Can also be used np.einsum
to replace np.any
, which I personally think is crazy, but in a good way, as it gives us a noticeable performance boost, as we'll confirm later in this solution.
Thus, you will have three approaches listed below.
Approach # 1:
rows_without_zeros = data[~np.any(data==0, axis=1)]
Approach # 2:
rows_without_zeros = data[np.all(data!=0, axis=1)]
Approach # 3:
rows_without_zeros = data[~np.einsum('ij->i',data ==0)]
Runtime tests -
This section explores the three solutions offered in this solution and also includes timings for @ Ashwini Chaudhary's approach , which is also based on np.all
but does not use a mask or boolean array (at least in the frontend).
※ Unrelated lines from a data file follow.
theorem oneWayDelay_keeps {a1 a2} (h : Keeps q s) : Keeps q (oneWayDelay s a1 a2) := by
  unfold oneWayDelay
  with_reducible repeat' (first
    | assumption
    | (extract_lets +onlyGivenNames x; refine keeps_step (q := q) (x := x) ?_ ?_; (on_goal 1 => (dsimp -zeta only [x]; clear x)); (on_goal 2 => (clear_value x; revert x; intro _ _)))
    | (extract_lets +onlyGivenNames x; revert x; intro _)
    | refine keeps_ite ?_ ?_
    | refine countLane_keeps ?_
    | refine sendEcpri_keeps ?_
    | refine keeps_of_eq1 (by assumption) ?_
    | refine keeps_of_eq2 (by assumption) ?_
    | refine keeps_of_eq12 (by assumption) ?_
    | intro _
    | split
    | (dsimp -zeta +zetaDelta only; split)
    | (constructor <;> dsimp only <;> first | exact Keeps.queue ‹_› | exact Keeps.mem ‹_› | exact Keeps.regs ‹_› | exact Keeps.ns ‹_› | exact Keeps.load ‹_›))

theorem forward_keeps {a1 a2 a3} (h : Keeps q s) : Keeps q (forward s a1 a2 a3) := by
  unfold forward
  with_reducible repeat' (first
    | assumption | (extract_lets +onlyGivenNames x; revert x; intro _) | refine keeps_ite ?_ ?_
    | refine countLane_keeps ?_ | refine setLane_keeps ?_)

theorem noteSeq_keeps {a1 a2 a3} (h : Keeps q s) : Keeps q (noteSeq s a1 a2 a3) := by
  unfold noteSeq
  with_reducible repeat' (first
    | assumption
    | (extract_lets +onlyGivenNames x; refine keeps_step (q := q) (x := x) ?_ ?_; (on_goal 1 => (dsimp -zeta only [x]; clear x)); (on_goal 2 => (clear_value x; revert x; intro _ _)))
    | (extract_lets +onlyGivenNames x; revert x; intro _) | refine keeps_ite ?_ ?_ | refine countLane_keeps ?_
    | refine setLane_keeps ?_ | split)

theorem takePrb_keeps {a1 a2 a3 a4 a5 a6 a7 a8} (h : Keeps q s) : Keeps q (takePrb s a1 a2 a3 a4 a5 a6 a7 a8) := by
  unfold takePrb
  have u : ∀ (x : State) m, Keeps q x → Keeps q { x with rxPrbs := m } := fun x m h => keeps_congr h rfl rfl rfl rfl rfl
  extract_lets k s1
  have h1 : Keeps q s1 := wrMem_keeps h
  clear_value s1 k
  exact keeps_ite (keeps_ite h (wrMem_keeps h)) (keeps_ite (countLane_keeps h) (u _ _ h1))

theorem takePrbs_keeps {a1 a2 a3 a4 a5 a6 a7 a8 a9 a10} (h : Keeps q s) : Keeps q (takePrbs a1 a2 a3 a4 a5 a6 a7 a8 a9 a10 s) := by
  induction a8 generalizing s a9 a10 with
  | zero => exact h
  | succ n ih => exact keeps_ite (keeps_ite h (countLane_keeps h)) (ih (takePrb_keeps h))

theorem takeSections_keeps {a1 a2 a3 a4 a5 a6 a7 a8} (h : Keeps q s) : Keeps q (takeSections a1 a2 a3 a4 a5 a6 a7 a8 s) := by
  induction a7 generalizing s a8 with
  | zero => exact h
  | succ n ih => exact keeps_ite h (ih (keeps_ite (takePrbs_keeps h) (keeps_ite h (countLane_keeps h))))
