theorem execVcmple_keeps {a1 a2 a3 a4} (h : Keeps q s) : KeepsR q (execVcmple a1 a2 a3 a4 s) := by
  unfold execVcmple
  with_reducible repeat' (first | assumption | refine keepsR_next ?_ | refine giveSyllable_keeps ?_)

theorem execVcmplt_keeps {a1 a2 a3 a4} (h : Keeps q s) : KeepsR q (execVcmplt a1 a2 a3 a4 s) := by
  unfold execVcmplt
  with_reducible repeat' (first | assumption | refine keepsR_next ?_ | refine giveSyllable_keeps ?_)

theorem execVcmuljq_keeps {a1 a2 a3 a4} (h : Keeps q s) : KeepsR q (execVcmuljq a1 a2 a3 a4 s) := by
  unfold execVcmuljq
  with_reducible repeat' (first | assumption | refine keepsR_next ?_ | refine giveSyllable_keeps ?_)

theorem execVcmulq_keeps {a1 a2 a3 a4} (h : Keeps q s) : KeepsR q (execVcmulq a1 a2 a3 a4 s) := by
  unfold execVcmulq
  with_reducible repeat' (first | assumption | refine keepsR_next ?_ | refine giveSyllable_keeps ?_)

theorem execVconj_keeps {a1 a2 a3} (h : Keeps q s) : KeepsR q (execVconj a1 a2 a3 s) := by
  unfold execVconj
  with_reducible repeat' (first | assumption | refine keepsR_next ?_ | refine giveSyllable_keeps ?_)

theorem execVexta_keeps {a1 a2 a3 a4 a5} (h : Keeps q s) : KeepsR q (execVexta a1 a2 a3 a4 a5 s) := by
  unfold execVexta
  with_reducible repeat' (first | assumption | refine keepsR_next ?_ | refine giveSyllable_keeps ?_)

theorem execVget_keeps {a1 a2 a3 a4} (h : Keeps q s) : KeepsR q (execVget a1 a2 a3 a4 s) := by
  unfold execVget
  with_reducible repeat' (first | assumption | refine keepsR_next ?_ | refine giveSyllable_keeps ?_)

theorem execVld_keeps {a1 a2 a3 a4} (h : Keeps q s) : KeepsR q (execVld a1 a2 a3 a4 s) := by
  unfold execVld
  with_reducible repeat' (first | assumption | refine keepsR_next ?_ | refine giveSyllable_keeps ?_)

theorem execVldx_keeps {a1 a2 a3 a4} (h : Keeps q s) : KeepsR q (execVldx a1 a2 a3 a4 s) := by
  unfold execVldx
  with_reducible repeat' (first | assumption | refine keepsR_next ?_ | refine giveSyllable_keeps ?_)

theorem execVmac_keeps {a1 a2 a3 a4} (h : Keeps q s) : KeepsR q (execVmac a1 a2 a3 a4 s) := by
  unfold execVmac
  with_reducible repeat' (first | assumption | refine keepsR_next ?_ | refine giveSyllable_keeps ?_)

theorem execVmand_keeps {a1 a2 a3 a4} (h : Keeps q s) : KeepsR q (execVmand a1 a2 a3 a4 s) := by
  unfold execVmand
  with_reducible repeat' (first | assumption | refine keepsR_next ?_ | refine giveSyllable_keeps ?_)

theorem execVmandn_keeps {a1 a2 a3 a4} (h : Keeps q s) : KeepsR q (execVmandn a1 a2 a3 a4 s) := by
  unfold execVmandn
  with_reducible repeat' (first | assumption | refine keepsR_next ?_ | refine giveSyllable_keeps ?_)

theorem execVmax_keeps {a1 a2 a3 a4} (h : Keeps q s) : KeepsR q (execVmax a1 a2 a3 a4 s) := by
  unfold execVmax
  with_reducible repeat' (first | assumption | refine keepsR_next ?_ | refine giveSyllable_keeps ?_)

theorem execVmcnt_keeps {a1 a2 a3} (h : Keeps q s) : KeepsR q (execVmcnt a1 a2 a3 s) := by
  unfold execVmcnt
  with_reducible repeat' (first | assumption | refine keepsR_next ?_ | refine giveSyllable_keeps ?_)

theorem execVmin_keeps {a1 a2 a3 a4} (h : Keeps q s) : KeepsR q (execVmin a1 a2 a3 a4 s) := by
  unfold execVmin
  with_reducible repeat' (first | assumption | refine keepsR_next ?_ | refine giveSyllable_keeps ?_)

theorem execVmor_keeps {a1 a2 a3 a4} (h : Keeps q s) : KeepsR q (execVmor a1 a2 a3 a4 s) := by
  unfold execVmor
  with_reducible repeat' (first | assumption | refine keepsR_next ?_ | refine giveSyllable_keeps ?_)

theorem execVmov_keeps {a1 a2 a3} (h : Keeps q s) : KeepsR q (execVmov a1 a2 a3 s) := by
  unfold execVmov
  with_reducible repeat' (first | assumption | refine keepsR_next ?_ | refine giveSyllable_keeps ?_)

theorem execVmova_keeps {a1 a2 a3 a4} (h : Keeps q s) : KeepsR q (execVmova a1 a2 a3 a4 s) := by
  unfold execVmova
  with_reducible repeat' (first | assumption | refine keepsR_next ?_ | refine giveSyllable_keeps ?_)

theorem execVmsetn_keeps {a1 a2 a3} (h : Keeps q s) : KeepsR q (execVmsetn a1 a2 a3 s) := by
  unfold execVmsetn
  with_reducible repeat' (first | assumption | refine keepsR_next ?_ | refine giveSyllable_keeps ?_)

theorem execVmsub_keeps {a1 a2 a3 a4} (h : Keeps q s) : KeepsR q (execVmsub a1 a2 a3 a4 s) := by
  unfold execVmsub
  with_reducible repeat' (first | assumption | refine keepsR_next ?_ | refine giveSyllable_keeps ?_)

theorem execVmtov_keeps {a1 a2 a3} (h : Keeps q s) : KeepsR q (execVmtov a1 a2 a3 s) := by
  unfold execVmtov
  with_reducible repeat' (first | assumption | refine keepsR_next ?_ | refine giveSyllable_keeps ?_)

theorem execVmulq_keeps {a1 a2 a3 a4} (h : Keeps q s) : KeepsR q (execVmulq a1 a2 a3 a4 s) := by
  unfold execVmulq
  with_reducible repeat' (first | assumption | refine keepsR_next ?_ | refine giveSyllable_keeps ?_)

theorem execVmxor_keeps {a1 a2 a3 a4} (h : Keeps q s) : KeepsR q (execVmxor a1 a2 a3 a4 s) := by
  unfold execVmxor
  with_reducible repeat' (first | assumption | refine keepsR_next ?_ | refine giveSyllable_keeps ?_)

theorem execVnarrow_keeps {a1 a2 a3 a4} (h : Keeps q s) : KeepsR q (execVnarrow a1 a2 a3 a4 s) := by
  unfold execVnarrow
  with_reducible repeat' (first | assumption | refine keepsR_next ?_ | refine giveSyllable_keeps ?_)

theorem execVneg_keeps {a1 a2 a3} (h : Keeps q s) : KeepsR q (execVneg a1 a2 a3 s) := by
  unfold execVneg
  with_reducible repeat' (first | assumption | refine keepsR_next ?_ | refine giveSyllable_keeps ?_)

theorem execVnop_keeps {a1} (h : Keeps q s) : KeepsR q (execVnop a1 s) := by
  unfold execVnop
  with_reducible repeat' (first | assumption | refine keepsR_next ?_ | refine giveSyllable_keeps ?_)

theorem execVnormb_keeps {a1 a2 a3 a4 a5 a6} (h : Keeps q s) : KeepsR q (execVnormb a1 a2 a3 a4 a5 a6 s) := by
  unfold execVnormb
  with_reducible repeat' (first | assumption | refine keepsR_next ?_ | refine giveSyllable_keeps ?_)

theorem execVpack10_keeps {a1 a2 a3 a4 a5 a6} (h : Keeps q s) : KeepsR q (execVpack10 a1 a2 a3 a4 a5 a6 s) := by
  unfold execVpack10
  with_reducible repeat' (first | assumption | refine keepsR_next ?_ | refine giveSyllable_keeps ?_)

theorem execVsetl_keeps {a1 a2 a3} (h : Keeps q s) : KeepsR q (execVsetl a1 a2 a3 s) := by
  unfold execVsetl
  with_reducible repeat' (first | assumption | refine keepsR_next ?_ | refine giveSyllable_keeps ?_)

theorem execVshl_keeps {a1 a2 a3 a4} (h : Keeps q s) : KeepsR q (execVshl a1 a2 a3 a4 s) := by
  unfold execVshl
  with_reducible repeat' (first | assumption | refine keepsR_next ?_ | refine giveSyllable_keeps ?_)

theorem execVsplat_keeps {a1 a2 a3 a4} (h : Keeps q s) : KeepsR q (execVsplat a1 a2 a3 a4 s) := by
  unfold execVsplat
  with_reducible repeat' (first | assumption | refine keepsR_next ?_ | refine giveSyllable_keeps ?_)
In [129]: data = np.random.randint(-10,10,(10000,10))
In [130]: %timeit data[np.all(data, axis=1)]
1000 loops, best of 3: 1.09 ms per loop
In [131]: %timeit data[np.all(data!=0, axis=1)]
1000 loops, best of 3: 1.03 ms per loop
In [132]: %timeit data[~np.any(data==0,1)]
1000 loops, best of 3: 1 ms per loop
In [133]: %timeit data[~np.einsum('ij->i',data ==0)]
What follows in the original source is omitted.